Ein sensationeller Auftritt bei dem Arthur Godfrey Talent Scout Programm führte zu einem Stipendium an der Boston University und später an der Northwestern University in Evanston (Illinois). Dort traf sie die legendäre deutsche Sopranistin Lotte Lehmann, die sie einlud nach Santa Barbara zu kommen.

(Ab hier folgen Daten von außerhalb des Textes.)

/-- R81, R84: every bit of the named sequence is appended in order at the end of `SCR`, or none; `SCR` itself cannot be named. -/
def Obligations.BsappsAppendsASequence : Prop :=
  (∀ (w : Word) (s : State), opField w = 0x22#8 → kaField w = 0#2 →
    runWord w s = .next { s with responses := ⟨.illegalCommand, 0, []⟩ :: s.responses }) ∧
  (∀ a : Selector, a ≠ .scr → decode (0x22#8 ++ a.kind ++ a.symbol ++ 0#46) = .ok (.bsapps a)) ∧
  ∀ (a : Selector) (s : State), a ≠ .scr → RefusesSelectors (.bsapps a) s ∧ ∀ q, ResolvesTo s q a →
    (s.cfg.scrCapBits.toNat < s.scr.len.toNat + q.len.toNat →
      exec (.bsapps a) s = .next { s with responses := ⟨.capacity, 0, []⟩ :: s.responses }) ∧
    (s.scr.len.toNat + q.len.toNat ≤ s.cfg.scrCapBits.toNat → ∃ p : BitSeq,
      exec (.bsapps a) s = .next { s with scr := p, responses := ⟨.ok, 0, []⟩ :: s.responses } ∧
      p.len.toNat = s.scr.len.toNat + q.len.toNat ∧ p.bits = s.scr.bits ++ q.bits ∧
      (s.scr.wf → p.wf) ∧
      ∀ k, k < s.scr.len.toNat / 8 ∨ s.scr.len.toNat + q.len.toNat ≤ 8 * k → p.bytes.read k = s.scr.bytes.read k)

/-- R85, with the place of a bit in its byte (20_memory.md R41) and the lenient range (R47). -/
def Obligations.BsbitReadsOneBit : Prop :=
  (∀ (a : Selector) (n : Imm), decode (0x23#8 ++ a.kind ++ a.symbol ++ 0#14 ++ n) = .ok (.bsbit a n)) ∧
  ∀ (a : Selector) (n : Imm) (s : State), RefusesSelectors (.bsbit a n) s ∧ ∀ q, ResolvesTo s q a →
    ∃ v : Bool, exec (.bsbit a n) s = .next { s with
        responses := ⟨.ok, (BitVec.ofBool v).setWidth 32, []⟩ :: s.responses } ∧
      v = q.bits.getD n.toNat false ∧
      (n.toNat < q.len.toNat → v = (q.bytes.read (n.toNat / 8)).getLsbD (7 - n.toNat % 8)) ∧
      (q.len.toNat ≤ n.toNat → v = false)

/-- R86. -/
def Obligations.BslenReadsTheLength : Prop :=
  (∀ a : Selector, decode (0x24#8 ++ a.kind ++ a.symbol ++ 0#46) = .ok (.bslen a)) ∧
  ∀ (a : Selector) (s : State), RefusesSelectors (.bslen a) s ∧ ∀ q, ResolvesTo s q a → ∃ v : Imm,
    v.toNat = q.bits.length ∧ exec (.bslen a) s = .next { s with responses := ⟨.ok, v, []⟩ :: s.responses }

/-- R87. -/
def Obligations.BsbytesReadsTheByteCount : Prop :=
  (∀ a : Selector, decode (0x25#8 ++ a.kind ++ a.symbol ++ 0#46) = .ok (.bsbytes a)) ∧
  ∀ (a : Selector) (s : State), RefusesSelectors (.bsbytes a) s ∧ ∀ q, ResolvesTo s q a → ∃ v : Imm,
    v.toNat = (q.bits.length + 7) / 8 ∧
      exec (.bsbytes a) s = .next { s with responses := ⟨.ok, v, []⟩ :: s.responses }

/-- R88, with the byte values of 30_encoding.md R74. -/
def Obligations.BsbinRendersEveryBit : Prop :=
  (∀ a : Selector, decode (0x26#8 ++ a.kind ++ a.symbol ++ 0#46) = .ok (.bsbin a)) ∧
  ∀ (a : Selector) (s : State), RefusesSelectors (.bsbin a) s ∧ ∀ q, ResolvesTo s q a → ∃ v : Imm,
    v.toNat = q.bits.length ∧ exec (.bsbin a) s = .next { s with
      responses := ⟨.ok, v, q.bits.map fun b => if b then 0x31#8 else 0x30#8⟩ :: s.responses }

Grace Bumbry wechselte zur Music Academy of the West und blieb dort bis 1959. Grace Bumbry gilt als bedeutendste Schülerin Lotte Lehmanns.

 

 

 

Grace Bumbry gab 1959 ihr Konzertdebüt in London, 1960 ihr Bühnendebüt in Basel. 1960 sang sie als erste farbige Sängerin an der Pariser Oper die Amneris in Verdis "Aida". 1961 engagierte sie Wieland Wagner als Venus in Wagners "Tannhäuser" für die Bayreuther Festspiele. Als "schwarze Venus von Bayreuth" löste sie einen nie dagewesenen Pressewirbel aus und wurde über Nacht zum Star. Es folgten Engagements mit den bedeutendsten Dirigenten an allen wichtigen Opernhäusern (u.a. Wiener Staatsoper, Covent Garden, MET) und Festivals (u.a. Salzburger Festspiele) der Welt. Erst kürzlich feierte sie einen weiteren Triumph als Monisha in Joplins "Treemonisha" am Pariser Châtelet. Grace Bumbry wurde 2009 von Barack Obama mit dem Kennedy Center Honors für ihre Lebensleistung ausgezeichnet.